DATASET EXCERPTS =
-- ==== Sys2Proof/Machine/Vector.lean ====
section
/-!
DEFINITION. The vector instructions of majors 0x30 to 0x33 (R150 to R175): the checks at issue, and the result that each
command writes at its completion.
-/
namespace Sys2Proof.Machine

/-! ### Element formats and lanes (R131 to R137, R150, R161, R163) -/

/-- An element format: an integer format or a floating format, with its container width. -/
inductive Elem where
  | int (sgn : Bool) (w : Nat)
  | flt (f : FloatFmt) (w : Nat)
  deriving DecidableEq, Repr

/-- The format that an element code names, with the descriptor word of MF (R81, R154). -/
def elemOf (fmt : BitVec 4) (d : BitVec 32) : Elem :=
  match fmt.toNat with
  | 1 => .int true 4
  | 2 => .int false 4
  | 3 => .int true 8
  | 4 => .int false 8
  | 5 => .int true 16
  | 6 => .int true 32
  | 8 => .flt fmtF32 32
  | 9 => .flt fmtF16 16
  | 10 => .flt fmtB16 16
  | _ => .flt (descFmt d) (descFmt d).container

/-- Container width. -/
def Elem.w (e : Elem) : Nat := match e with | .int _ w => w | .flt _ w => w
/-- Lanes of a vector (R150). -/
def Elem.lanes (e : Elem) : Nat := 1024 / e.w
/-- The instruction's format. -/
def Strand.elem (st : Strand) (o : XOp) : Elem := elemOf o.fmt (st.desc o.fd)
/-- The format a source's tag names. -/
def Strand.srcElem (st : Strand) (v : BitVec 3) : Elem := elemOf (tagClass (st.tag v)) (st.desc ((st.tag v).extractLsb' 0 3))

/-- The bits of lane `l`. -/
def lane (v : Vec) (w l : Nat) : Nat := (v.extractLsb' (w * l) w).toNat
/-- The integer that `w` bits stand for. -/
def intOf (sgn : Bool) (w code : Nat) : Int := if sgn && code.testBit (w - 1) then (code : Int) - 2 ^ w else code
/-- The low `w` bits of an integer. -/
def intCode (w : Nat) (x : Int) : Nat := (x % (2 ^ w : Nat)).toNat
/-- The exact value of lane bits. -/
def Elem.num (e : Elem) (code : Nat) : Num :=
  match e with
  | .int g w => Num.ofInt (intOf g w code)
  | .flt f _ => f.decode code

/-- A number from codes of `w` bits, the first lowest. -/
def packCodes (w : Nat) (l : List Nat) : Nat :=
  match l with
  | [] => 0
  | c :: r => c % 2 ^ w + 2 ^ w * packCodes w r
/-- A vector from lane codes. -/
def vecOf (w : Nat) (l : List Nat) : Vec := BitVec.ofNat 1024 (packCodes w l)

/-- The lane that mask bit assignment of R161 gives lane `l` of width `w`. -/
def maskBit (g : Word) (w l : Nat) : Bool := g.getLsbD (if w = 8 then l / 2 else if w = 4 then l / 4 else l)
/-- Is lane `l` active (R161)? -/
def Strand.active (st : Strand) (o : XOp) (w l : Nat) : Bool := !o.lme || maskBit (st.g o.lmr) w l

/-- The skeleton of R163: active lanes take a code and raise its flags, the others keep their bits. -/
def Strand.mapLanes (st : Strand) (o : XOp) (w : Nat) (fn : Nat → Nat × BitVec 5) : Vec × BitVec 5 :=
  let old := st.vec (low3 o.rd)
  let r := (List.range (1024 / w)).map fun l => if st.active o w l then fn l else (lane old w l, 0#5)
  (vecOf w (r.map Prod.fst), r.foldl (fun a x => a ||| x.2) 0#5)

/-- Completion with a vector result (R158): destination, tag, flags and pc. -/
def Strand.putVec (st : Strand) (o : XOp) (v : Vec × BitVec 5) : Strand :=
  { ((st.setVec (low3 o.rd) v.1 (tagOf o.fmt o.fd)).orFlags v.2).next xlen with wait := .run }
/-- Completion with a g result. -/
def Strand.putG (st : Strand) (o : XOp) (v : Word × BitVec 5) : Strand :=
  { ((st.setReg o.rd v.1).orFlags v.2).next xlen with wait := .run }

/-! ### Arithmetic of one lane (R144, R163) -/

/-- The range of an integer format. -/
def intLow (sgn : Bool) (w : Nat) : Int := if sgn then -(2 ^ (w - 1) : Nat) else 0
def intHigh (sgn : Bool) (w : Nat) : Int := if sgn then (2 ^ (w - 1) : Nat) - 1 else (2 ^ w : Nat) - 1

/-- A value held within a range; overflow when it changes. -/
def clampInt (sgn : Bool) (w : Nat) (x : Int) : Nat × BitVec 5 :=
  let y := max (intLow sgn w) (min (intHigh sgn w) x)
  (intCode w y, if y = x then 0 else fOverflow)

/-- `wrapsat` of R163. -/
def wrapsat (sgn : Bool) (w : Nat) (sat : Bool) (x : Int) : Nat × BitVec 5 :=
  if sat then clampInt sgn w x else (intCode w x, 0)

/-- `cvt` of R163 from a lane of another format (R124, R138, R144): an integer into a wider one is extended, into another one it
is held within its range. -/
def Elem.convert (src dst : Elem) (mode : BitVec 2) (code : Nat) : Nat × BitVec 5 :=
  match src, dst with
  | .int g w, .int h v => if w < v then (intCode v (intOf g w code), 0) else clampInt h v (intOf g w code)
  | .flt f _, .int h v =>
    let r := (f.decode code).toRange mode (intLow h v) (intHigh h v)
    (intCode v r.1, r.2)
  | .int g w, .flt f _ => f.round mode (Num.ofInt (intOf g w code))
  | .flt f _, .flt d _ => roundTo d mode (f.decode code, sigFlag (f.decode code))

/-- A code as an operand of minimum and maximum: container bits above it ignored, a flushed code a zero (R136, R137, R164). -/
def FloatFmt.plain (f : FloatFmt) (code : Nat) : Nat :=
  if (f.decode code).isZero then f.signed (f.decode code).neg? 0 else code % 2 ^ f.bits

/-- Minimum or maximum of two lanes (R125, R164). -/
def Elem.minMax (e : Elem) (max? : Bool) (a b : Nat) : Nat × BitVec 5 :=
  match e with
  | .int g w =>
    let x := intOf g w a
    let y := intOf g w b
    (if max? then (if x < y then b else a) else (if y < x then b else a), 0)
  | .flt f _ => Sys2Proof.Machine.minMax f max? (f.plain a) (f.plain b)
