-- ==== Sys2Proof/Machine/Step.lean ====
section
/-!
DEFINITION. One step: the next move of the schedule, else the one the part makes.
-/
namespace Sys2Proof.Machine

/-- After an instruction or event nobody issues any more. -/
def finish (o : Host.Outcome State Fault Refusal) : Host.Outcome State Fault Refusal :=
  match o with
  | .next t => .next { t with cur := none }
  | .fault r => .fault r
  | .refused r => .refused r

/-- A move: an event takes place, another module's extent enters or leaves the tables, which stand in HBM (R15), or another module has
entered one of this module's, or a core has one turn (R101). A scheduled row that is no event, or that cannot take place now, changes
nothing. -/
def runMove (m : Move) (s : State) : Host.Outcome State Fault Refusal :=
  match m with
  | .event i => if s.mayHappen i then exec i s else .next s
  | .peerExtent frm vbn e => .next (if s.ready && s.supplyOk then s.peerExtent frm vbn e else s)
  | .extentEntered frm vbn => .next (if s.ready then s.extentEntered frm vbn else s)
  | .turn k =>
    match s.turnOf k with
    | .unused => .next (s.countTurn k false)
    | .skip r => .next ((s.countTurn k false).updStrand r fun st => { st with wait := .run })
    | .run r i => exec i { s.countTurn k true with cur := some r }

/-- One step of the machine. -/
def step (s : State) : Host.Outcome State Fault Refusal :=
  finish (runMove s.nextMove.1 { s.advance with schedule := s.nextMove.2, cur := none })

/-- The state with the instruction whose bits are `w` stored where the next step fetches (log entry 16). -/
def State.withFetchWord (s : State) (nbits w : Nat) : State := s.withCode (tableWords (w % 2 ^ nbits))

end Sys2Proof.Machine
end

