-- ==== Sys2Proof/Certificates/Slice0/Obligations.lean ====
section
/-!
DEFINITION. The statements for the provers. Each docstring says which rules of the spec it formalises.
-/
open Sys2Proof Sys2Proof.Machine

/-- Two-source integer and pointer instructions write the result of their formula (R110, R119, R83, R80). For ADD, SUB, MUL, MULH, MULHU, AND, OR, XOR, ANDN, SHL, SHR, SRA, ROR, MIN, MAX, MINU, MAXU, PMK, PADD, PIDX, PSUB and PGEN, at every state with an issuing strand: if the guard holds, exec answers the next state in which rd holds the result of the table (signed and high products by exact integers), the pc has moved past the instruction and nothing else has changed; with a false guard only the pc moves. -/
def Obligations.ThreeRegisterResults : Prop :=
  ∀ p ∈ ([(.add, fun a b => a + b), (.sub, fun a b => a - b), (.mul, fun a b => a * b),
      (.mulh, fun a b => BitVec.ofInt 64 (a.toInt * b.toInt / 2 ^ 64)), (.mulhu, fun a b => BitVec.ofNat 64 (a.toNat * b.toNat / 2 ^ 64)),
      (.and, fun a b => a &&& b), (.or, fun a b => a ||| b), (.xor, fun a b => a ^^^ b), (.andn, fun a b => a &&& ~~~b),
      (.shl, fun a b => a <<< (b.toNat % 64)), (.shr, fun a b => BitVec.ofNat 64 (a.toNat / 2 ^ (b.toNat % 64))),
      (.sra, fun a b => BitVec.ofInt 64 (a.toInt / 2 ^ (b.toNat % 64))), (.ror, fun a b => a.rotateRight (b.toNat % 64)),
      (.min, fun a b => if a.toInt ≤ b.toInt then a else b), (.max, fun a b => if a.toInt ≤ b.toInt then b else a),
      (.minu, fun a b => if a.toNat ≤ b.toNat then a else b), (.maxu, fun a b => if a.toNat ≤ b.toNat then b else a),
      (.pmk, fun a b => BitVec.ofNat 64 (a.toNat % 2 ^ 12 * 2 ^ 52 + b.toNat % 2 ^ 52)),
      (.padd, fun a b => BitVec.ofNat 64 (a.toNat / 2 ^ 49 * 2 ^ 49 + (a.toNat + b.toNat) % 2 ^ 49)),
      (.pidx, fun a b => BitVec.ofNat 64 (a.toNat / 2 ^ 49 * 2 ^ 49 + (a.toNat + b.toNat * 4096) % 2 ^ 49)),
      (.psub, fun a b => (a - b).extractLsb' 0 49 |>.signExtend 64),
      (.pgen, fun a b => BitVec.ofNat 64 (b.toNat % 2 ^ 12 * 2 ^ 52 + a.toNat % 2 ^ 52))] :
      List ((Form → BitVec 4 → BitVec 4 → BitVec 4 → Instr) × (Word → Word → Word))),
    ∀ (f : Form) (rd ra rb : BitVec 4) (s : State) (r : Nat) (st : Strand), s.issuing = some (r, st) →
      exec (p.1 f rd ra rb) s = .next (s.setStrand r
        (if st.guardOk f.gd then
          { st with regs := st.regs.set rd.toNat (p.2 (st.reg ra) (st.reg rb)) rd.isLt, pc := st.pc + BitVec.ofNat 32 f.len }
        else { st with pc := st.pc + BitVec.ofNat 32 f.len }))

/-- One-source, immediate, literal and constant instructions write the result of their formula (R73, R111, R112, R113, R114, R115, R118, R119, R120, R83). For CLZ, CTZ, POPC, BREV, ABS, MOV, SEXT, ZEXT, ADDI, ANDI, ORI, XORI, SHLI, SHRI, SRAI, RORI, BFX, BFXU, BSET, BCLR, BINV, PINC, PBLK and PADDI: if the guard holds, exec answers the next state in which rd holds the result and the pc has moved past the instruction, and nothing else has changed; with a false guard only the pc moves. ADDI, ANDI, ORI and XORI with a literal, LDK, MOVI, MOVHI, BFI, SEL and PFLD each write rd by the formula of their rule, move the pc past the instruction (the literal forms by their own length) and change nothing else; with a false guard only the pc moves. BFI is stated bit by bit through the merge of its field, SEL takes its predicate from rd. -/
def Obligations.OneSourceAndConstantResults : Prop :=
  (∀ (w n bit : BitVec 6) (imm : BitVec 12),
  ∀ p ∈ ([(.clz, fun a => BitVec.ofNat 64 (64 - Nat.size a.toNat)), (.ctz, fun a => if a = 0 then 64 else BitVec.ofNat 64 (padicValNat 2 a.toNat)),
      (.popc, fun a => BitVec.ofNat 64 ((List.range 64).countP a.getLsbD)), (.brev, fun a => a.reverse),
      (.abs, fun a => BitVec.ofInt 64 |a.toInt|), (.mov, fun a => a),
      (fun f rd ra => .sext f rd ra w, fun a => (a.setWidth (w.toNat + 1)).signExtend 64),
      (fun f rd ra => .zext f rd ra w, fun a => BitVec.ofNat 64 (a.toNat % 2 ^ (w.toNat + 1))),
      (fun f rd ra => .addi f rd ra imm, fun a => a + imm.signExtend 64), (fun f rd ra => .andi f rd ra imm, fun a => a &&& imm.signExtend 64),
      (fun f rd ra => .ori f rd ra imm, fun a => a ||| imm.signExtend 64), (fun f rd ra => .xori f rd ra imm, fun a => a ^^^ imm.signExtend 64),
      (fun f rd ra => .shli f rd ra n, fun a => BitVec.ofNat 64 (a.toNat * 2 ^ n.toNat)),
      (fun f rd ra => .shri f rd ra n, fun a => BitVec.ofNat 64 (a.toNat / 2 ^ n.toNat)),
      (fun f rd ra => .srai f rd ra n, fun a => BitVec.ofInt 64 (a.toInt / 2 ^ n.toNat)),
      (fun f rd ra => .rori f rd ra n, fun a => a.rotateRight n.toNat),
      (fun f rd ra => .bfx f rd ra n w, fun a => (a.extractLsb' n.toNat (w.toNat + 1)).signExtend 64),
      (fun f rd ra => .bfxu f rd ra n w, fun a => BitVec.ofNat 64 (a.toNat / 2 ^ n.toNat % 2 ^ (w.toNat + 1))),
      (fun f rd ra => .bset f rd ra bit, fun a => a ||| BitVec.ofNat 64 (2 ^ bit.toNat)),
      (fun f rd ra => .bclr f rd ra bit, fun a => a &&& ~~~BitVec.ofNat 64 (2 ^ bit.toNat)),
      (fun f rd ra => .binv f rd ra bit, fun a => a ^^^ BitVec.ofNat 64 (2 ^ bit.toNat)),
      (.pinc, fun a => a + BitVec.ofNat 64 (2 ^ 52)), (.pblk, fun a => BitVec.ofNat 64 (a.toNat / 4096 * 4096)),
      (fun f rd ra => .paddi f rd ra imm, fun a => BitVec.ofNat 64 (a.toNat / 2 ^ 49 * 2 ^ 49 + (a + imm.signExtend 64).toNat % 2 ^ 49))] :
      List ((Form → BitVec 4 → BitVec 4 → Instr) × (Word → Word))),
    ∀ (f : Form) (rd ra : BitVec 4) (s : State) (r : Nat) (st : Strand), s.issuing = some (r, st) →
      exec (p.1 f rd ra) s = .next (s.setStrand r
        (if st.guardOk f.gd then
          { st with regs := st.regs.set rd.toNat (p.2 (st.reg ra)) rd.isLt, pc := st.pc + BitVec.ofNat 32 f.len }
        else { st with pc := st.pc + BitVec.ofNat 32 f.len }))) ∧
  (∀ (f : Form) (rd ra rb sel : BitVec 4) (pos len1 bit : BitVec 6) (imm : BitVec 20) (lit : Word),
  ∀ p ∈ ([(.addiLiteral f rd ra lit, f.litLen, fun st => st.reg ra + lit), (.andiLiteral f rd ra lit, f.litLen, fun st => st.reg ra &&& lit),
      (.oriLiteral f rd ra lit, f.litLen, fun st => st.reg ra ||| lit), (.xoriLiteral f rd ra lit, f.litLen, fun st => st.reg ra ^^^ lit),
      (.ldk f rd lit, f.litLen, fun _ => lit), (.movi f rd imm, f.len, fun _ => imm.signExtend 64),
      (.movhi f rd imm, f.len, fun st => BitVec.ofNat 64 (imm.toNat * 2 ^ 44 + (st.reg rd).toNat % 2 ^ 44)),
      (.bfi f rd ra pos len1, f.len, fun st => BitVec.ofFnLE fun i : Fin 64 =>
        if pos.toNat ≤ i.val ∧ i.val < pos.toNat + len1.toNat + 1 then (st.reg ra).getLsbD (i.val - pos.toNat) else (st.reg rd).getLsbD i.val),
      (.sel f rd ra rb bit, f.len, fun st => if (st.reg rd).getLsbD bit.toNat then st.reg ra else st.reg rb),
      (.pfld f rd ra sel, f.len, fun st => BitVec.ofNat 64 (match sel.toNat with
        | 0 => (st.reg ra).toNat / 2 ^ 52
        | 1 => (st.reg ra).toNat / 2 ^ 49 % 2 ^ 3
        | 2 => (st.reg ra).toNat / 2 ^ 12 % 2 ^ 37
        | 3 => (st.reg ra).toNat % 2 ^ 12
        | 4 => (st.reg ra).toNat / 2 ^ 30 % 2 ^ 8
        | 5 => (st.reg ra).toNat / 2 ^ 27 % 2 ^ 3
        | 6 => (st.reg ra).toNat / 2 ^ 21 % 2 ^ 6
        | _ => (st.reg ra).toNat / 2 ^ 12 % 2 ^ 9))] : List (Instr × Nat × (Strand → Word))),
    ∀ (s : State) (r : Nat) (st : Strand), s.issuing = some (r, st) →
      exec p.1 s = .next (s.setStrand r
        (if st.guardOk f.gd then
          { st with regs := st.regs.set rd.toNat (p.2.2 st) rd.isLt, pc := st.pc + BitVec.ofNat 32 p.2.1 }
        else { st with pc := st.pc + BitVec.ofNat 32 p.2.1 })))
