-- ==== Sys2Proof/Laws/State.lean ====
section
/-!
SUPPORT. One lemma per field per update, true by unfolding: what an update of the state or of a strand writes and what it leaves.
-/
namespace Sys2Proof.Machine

INSTRUCTIONS FOR THE TASK =
Above are records; repeat only the lines starting at the line with "let old := st.vec (low3 o.rd)" and ending at the line with "(R125, R164). -/", exactly as they appear, both included.

REPLY TO THE EXERCISE =
  let old := st.vec (low3 o.rd)
  let r := (List.range (1024 / w)).map fun l => if st.active o w l then fn l else (lane old w l, 0#5)
  (vecOf w (r.map Prod.fst), r.foldl (fun a x => a ||| x.2) 0#5)

/-- Completion with a vector result (R158): destination, tag, flags and pc. -/
def Strand.putVec (st : Strand) (o : XOp) (v : Vec × BitVec 5) : Strand :=
  { ((st.setVec (low3 o.rd) v.1 (tagOf o.fmt o.fd)).orFlags v.2).next xlen with wait := .run }
/-- Completion with a g result. -/
def Strand.putG (st : Strand) (o : XOp) (v : Word × BitVec 5) : Strand :=
  { ((st.setReg o.rd v.1).orFlags v.2).next xlen with wait := .run }

/-! ### Arithmetic of one lane (R144, R163) -/

/-- The range of an integer format. -/
def intLow (sgn : Bool) (w : Nat) : Int := if sgn then -(2 ^ (w - 1) : Nat) else 0
def intHigh (sgn : Bool) (w : Nat) : Int := if sgn then (2 ^ (w - 1) : Nat) - 1 else (2 ^ w : Nat) - 1

/-- A value held within a range; overflow when it changes. -/
def clampInt (sgn : Bool) (w : Nat) (x : Int) : Nat × BitVec 5 :=
  let y := max (intLow sgn w) (min (intHigh sgn w) x)
  (intCode w y, if y = x then 0 else fOverflow)

/-- `wrapsat` of R163. -/
def wrapsat (sgn : Bool) (w : Nat) (sat : Bool) (x : Int) : Nat × BitVec 5 :=
  if sat then clampInt sgn w x else (intCode w x, 0)

/-- `cvt` of R163 from a lane of another format (R124, R138, R144): an integer into a wider one is extended, into another one it
is held within its range. -/
def Elem.convert (src dst : Elem) (mode : BitVec 2) (code : Nat) : Nat × BitVec 5 :=
  match src, dst with
  | .int g w, .int h v => if w < v then (intCode v (intOf g w code), 0) else clampInt h v (intOf g w code)
  | .flt f _, .int h v =>
    let r := (f.decode code).toRange mode (intLow h v) (intHigh h v)
    (intCode v r.1, r.2)
  | .int g w, .flt f _ => f.round mode (Num.ofInt (intOf g w code))
  | .flt f _, .flt d _ => roundTo d mode (f.decode code, sigFlag (f.decode code))

/-- A code as an operand of minimum and maximum: container bits above it ignored, a flushed code a zero (R136, R137, R164). -/
def FloatFmt.plain (f : FloatFmt) (code : Nat) : Nat :=
  if (f.decode code).isZero then f.signed (f.decode code).neg? 0 else code % 2 ^ f.bits

/-- Minimum or maximum of two lanes (R125, R164). -/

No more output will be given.